CD4+GNLY+ T cells displayed a dominant senescent phenotype in patients with HIV-1 infection. (A) Dot plot showing expression of selected activation and senescence genes of CD4+GNLY− T and CD4+GNLY+ T cells from TN and ART patients. The size of the circle indicates the percentage of cells expressing activation and senescence genes under each condition. The colour of the circle represents the expression levels of activation and senescent genes under each condition, and the colour green/orange represents a relatively high expressions level in CD4+GNLY− T cells and CD4+GNLY+ T cells, respectively, and white means a relatively low expression level. (B) Heat map showing expression of anti-apoptosis genes of CD4+GNLY− T cells and CD4+GNLY+ T cells in TN and ART patients.

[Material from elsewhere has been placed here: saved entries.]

-- ==== Sys2Proof/Machine/Alarms.lean ====
section
/-! DEFINITION. The alarm unit (chapter 8): told and effective states, masks, the alarm table and its capacity,
acknowledgment and the history. -/

namespace Sys2Proof.Machine

/-- R155: the history keeps the newest 64 records. -/
def keepHistory (l : List HistRec) : List HistRec := l.drop (l.length - Config.historyMax)

/-- R155: the next sequence number, from 4294967295 to 1. -/
def nextSequence (n : Nat) : Nat := if n = 4294967295 then 1 else n + 1

/-- R155, R156: a history record is made and an Alarm Notice offered. -/
def makeRecord (obj : Option Obj) (cond : Option Cond) (sev : Option Severity) (tr : Transition)
    (entry : Option (Bool × Nat)) (s : Shelf) : Shelf :=
  let rec' : HistRec := ⟨s.alm.nextSeq, shelfTime s, obj, cond, sev, tr⟩
  let a := { s.alm with
    history := keepHistory (s.alm.history ++ [rec'])
    nextSeq := nextSequence s.alm.nextSeq
    lapped := s.alm.lapped || decide (s.alm.nextSeq = 4294967295) }
  tell (.alarm rec' entry (outputsOf a) (usedCount a.table) (tableFullStands a.table)) { s with alm := a }

/-- The record of one entry. -/
def recordEntry (e : AlarmEntry) (tr : Transition) (s : Shelf) : Shelf :=
  makeRecord (some e.obj) (some e.cond) (some e.sev) tr (some (e.acked, e.count)) s

def setTable (f : List AlarmEntry → List AlarmEntry) (s : Shelf) : Shelf :=
  { s with alm := { s.alm with table := f s.alm.table } }

/-- Replace the entry of an object and condition. -/
def putEntry (e : AlarmEntry) (s : Shelf) : Shelf :=
  setTable (fun t => t.map (fun x => if x.obj = e.obj ∧ x.cond = e.cond then e else x)) s

def dropEntry (o : Obj) (c : Cond) (s : Shelf) : Shelf :=
  setTable (fun t => t.filter (fun x => !(decide (x.obj = o) && decide (x.cond = c)))) s

/-- R153: a Critical or Major raise makes cut-off inactive. -/
def clearCutOff (sev : Severity) (s : Shelf) : Shelf :=
  if sev.sounds then { s with alm := { s.alm with cutOff := false } } else s

/-- R148: a RISING entry becomes RAISED. -/
def raiseEntry (e : AlarmEntry) (s : Shelf) : Shelf :=
  let e' := { e with state := .raised, raiseTime := some (shelfTime s), count := 1, soak := none }
  recordEntry e' .raised (clearCutOff e.sev (putEntry e' s))

/-- R147: a RISING entry is made at the tail; with a raise soak of 0 it is RAISED at once (R148). -/
def enterRising (o : Obj) (c : Cond) (s : Shelf) : Shelf :=
  let set := settingOf s c
  let e : AlarmEntry := ⟨o, c, set.sev, .rising, false, none, 0, some 0⟩
  let s1 := setTable (fun t => t ++ [e]) s
  if set.raise = 0 then raiseEntry e s1 else s1

/-- R150: TABLE-FULL is raised in the reserved place, if no entry of it stands. -/
def raiseTableFull (s : Shelf) : Shelf :=
  if tableFullStands s.alm.table then s
  else
    let e : AlarmEntry := ⟨.shelf, .tableFull, (settingOf s .tableFull).sev, .raised, false, some (shelfTime s), 1, none⟩
    recordEntry e .raised (clearCutOff e.sev (setTable (fun t => t ++ [e]) s))

/-- R149: an entry that may be evicted: RAISED, acknowledged, Warning or Minor. TABLE-FULL is not evicted (R150). -/
def evictable (e : AlarmEntry) : Bool :=
  decide (e.state = .raised) && e.acked && !e.sev.sounds && decide (e.cond ≠ .tableFull)

/-- R149, R150: a condition becomes effectively present and has no entry; only such a newcomer raises TABLE-FULL (log entry
46). The Alarm Notice of an eviction gives the table
between the removal and the newcomer's entry, a used count of 94 and the outputs without either entry; neither R149, by
which the count stays 95, nor R156 says which moment it shows (log entry 44). -/
def newcomer (o : Obj) (c : Cond) (s : Shelf) : Shelf :=
  if usedCount s.alm.table < Config.ordinaryMax then enterRising o c s
  else
    let s1 := raiseTableFull s
    if (settingOf s1 c).sev.sounds then
      match s1.alm.table.find? evictable with
      | some e => enterRising o c (recordEntry e .evicted (dropEntry e.obj e.cond s1))
      | none => s1
    else s1

/-- R150: TABLE-FULL is removed when the used count is 88 or fewer. -/
def clearTableFull (s : Shelf) : Shelf :=
  if usedCount s.alm.table ≤ Config.tableFullClearsAt then
    match entryOf s .shelf .tableFull with
    | some e => recordEntry e .cleared (dropEntry .shelf .tableFull s)
    | none => s
  else s

/-- R149, R151: a condition is left out as told states and masks now stand: one that has just been told absent or masked
and is still to be followed is not. -/
def stillLeftOut (s : Shelf) (oc : Obj × Cond) : Bool :=
  decide (oc ∈ s.alm.eff) && isLeftOut s oc && isTold s oc.1 oc.2 && !masked s oc.1 oc.2

/-- R151: freed places are offered to the left-out conditions in object order. -/
def reoffer (s : Shelf) : Shelf :=
  if (s.alm.eff.filter (isLeftOut s)).isEmpty then s
  else
    objectOrder.foldl (fun s oc =>
      if stillLeftOut s oc && decide (usedCount s.alm.table < Config.ordinaryMax) then
        enterRising oc.1 oc.2 s
      else s) s

/-- An ordinary entry leaves the table other than by eviction: its record if it has one, the TABLE-FULL test, the
re-offer (R145, R147, R148, R150, R151). Where one event removes several entries, each removal has its own re-offer (log
entry 3). -/
def removeEntry (e : AlarmEntry) (tr : Option Transition) (s : Shelf) : Shelf :=
  let s1 := dropEntry e.obj e.cond s
  let s2 := match tr with
    | some t => recordEntry e t s1
    | none => s1
  reoffer (clearTableFull s2)

/-- R147: a RAISED entry whose condition is told absent enters FALLING; with a clear soak of 0 it is removed. -/
def beginFalling (e : AlarmEntry) (s : Shelf) : Shelf :=
  let e' := { e with state := .falling, soak := some 0 }
  let s1 := putEntry e' s
  if (settingOf s e.cond).clear = 0 then removeEntry e' (some .cleared) s1 else s1

/-- R147: a FALLING entry whose condition is present again. -/
def returnToRaised (e : AlarmEntry) (s : Shelf) : Shelf :=
  putEntry { e with state := .raised, soak := none, count := bump 255 e.count } s

/-- R145, R147: the entry follows the told state `told` and the mask `m`. -/
def followEntry (e : AlarmEntry) (told m : Bool) (s : Shelf) : Shelf :=
  match e.state with
  | .rising => if m || !told then removeEntry e none s else s
  | .raised => if m then removeEntry e (some .masked) s else if told then s else beginFalling e s
  | .falling => if m then removeEntry e (some .masked) s else if told then returnToRaised e s else s

/-- R143, R147: the effective state of an object and condition is judged and the table follows it. A FALLING entry that
becomes present again needs no place, and the model takes it that it raises no TABLE-FULL with 95 in use (log entry
46). -/
def follow (o : Obj) (c : Cond) (s : Shelf) : Shelf :=
  let told := isTold s o c
  let m := masked s o c
  let was := decide ((o, c) ∈ s.alm.eff)
  let now := told && !m
  let s1 := { s with alm := { s.alm with eff := if now then joinTail (o, c) s.alm.eff else leave (o, c) s.alm.eff } }
  match entryOf s1 o c with
  | some e => followEntry e told m s1
  | none => if now && !was then newcomer o c s1 else s1

def setTold (o : Obj) (c : Cond) (present : Bool) (s : Shelf) : Shelf :=
  { s with alm := { s.alm with told := if present then joinTail (o, c) s.alm.told else leave (o, c) s.alm.told } }

/-- R143: a reporter says that a condition is present or absent. -/
def report (o : Obj) (c : Cond) (present : Bool) (s : Shelf) : Shelf := follow o c (setTold o c present s)

/-- R143: the three conditions the unit derives itself from a port's condition and class. -/
def setPortTold (p : PortNo) (s : Shelf) : Shelf :=
  let live := decide (classOf s p = .inService)
  let cond := condOf s p
  setTold (.port p) .degraded (live && decide (cond = .degraded))
    (setTold (.port p) .lossOfFrame (live && decide (cond = .failed))
      (setTold (.port p) .lossOfLight (live && decide (cond = .dark)) s))

/-- R143, R144: a port's derived told states and masks are judged again, after a condition event, a class change or the
begin or end of an order's mask. What leaves the table leaves it before what enters (log entry 3). -/
def refreshPort (p : PortNo) (s : Shelf) : Shelf :=
  let s1 := setPortTold p s
  let cs := condsOf (.port p)
  let stays := fun c => isTold s1 (.port p) c && !masked s1 (.port p) c
  (cs.filter (fun c => !stays c) ++ cs.filter stays).foldl (fun s c => follow (.port p) c s) s1

/-- R148: the raise soak of an entry ends. -/
def endRaiseSoak (o : Obj) (c : Cond) (s : Shelf) : Shelf :=
  match entryOf s o c with
  | some e => if e.state = .rising then raiseEntry e s else s
  | none => s

/-- R148: the clear soak of an entry ends. -/
def endClearSoak (o : Obj) (c : Cond) (s : Shelf) : Shelf :=
  match entryOf s o c with
  | some e => if e.state = .falling then removeEntry e (some .cleared) s else s
  | none => s

/-- R142: a changed setting: severity for new entries; a running soak that has reached its new value ends at once,
in table order (log entry 40). -/
def changeSetting (c : Cond) (v : CondSetting) (s : Shelf) : Shelf :=
  let s1 := { s with alm := { s.alm with settings := put s.alm.settings (Cond.code c) v } }
  (s.alm.table.filter (fun e => decide (e.cond = c))).foldl (fun s e =>
    match e.state, e.soak with
    | .rising, some ms => if 100 * v.raise ≤ ms then endRaiseSoak e.obj e.cond s else s
    | .falling, some ms => if 1000 * v.clear ≤ ms then endClearSoak e.obj e.cond s else s
    | _, _ => s) s1

/-- R154: the flag of one entry is set. -/
def acknowledgeOne (e : AlarmEntry) (s : Shelf) : Shelf :=
  if e.acked then s
  else
    let e' := { e with acked := true }
    recordEntry e' .acknowledged (putEntry e' s)

/-- R154: an entry that Acknowledge of all sets. -/
def ackable (e : AlarmEntry) : Bool := decide (e.state ≠ .rising) && !e.acked

/-- R154: Acknowledge of all; the number of entries acknowledged comes with it. -/
def acknowledgeAll (s : Shelf) : Shelf × Nat :=
  let n := (s.alm.table.filter ackable).length
  if n = 0 then (s, 0)
  else
    let s1 := setTable (fun t => t.map (fun e => if ackable e then { e with acked := true } else e)) s
    (makeRecord none none none .acknowledged none s1, n)

/-- R152, R153, R159: the alarm unit after a power-on or hard reset, over the settings loaded or kept. -/
def Alarms.reset (settings : Vector CondSetting 24) : Alarms where
  settings := settings
  told := []
  eff := []
  table := []
  history := []
  nextSeq := 1
  lapped := false
  cutOff := false

end Sys2Proof.Machine
end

The colour orange represents a relatively high expression level and green means a relatively low expression level. (C) Representative mean fluorescence intensity (MFI) image of senescence-associated β galactosidase (SA-β-Gal) activity in control, circulating CD4+GNLY− T and CD4+GNLY+ T cells from a patient. Values above indicate the MFI of SA-β-Gal under each condition. (D – G) Pool data showing the expression levels of CD27, CD28, CD57, and CD49d on CD4+GNLY− T and CD4+GNLY+ T cells from patients with HIV-1 infection across the three groups (n = 10 for each group). Orange dashed box represents ART groups, including IR and INR. Pink dashed box represents all groups, including TN patients, IRs, and INRs. P values are shown. TN, treatment-naïve; ART, antiretroviral therapy; SA-β-Gal, senescence-associated β galactosidase; IR, immunological responder; INR, immunological non-responder.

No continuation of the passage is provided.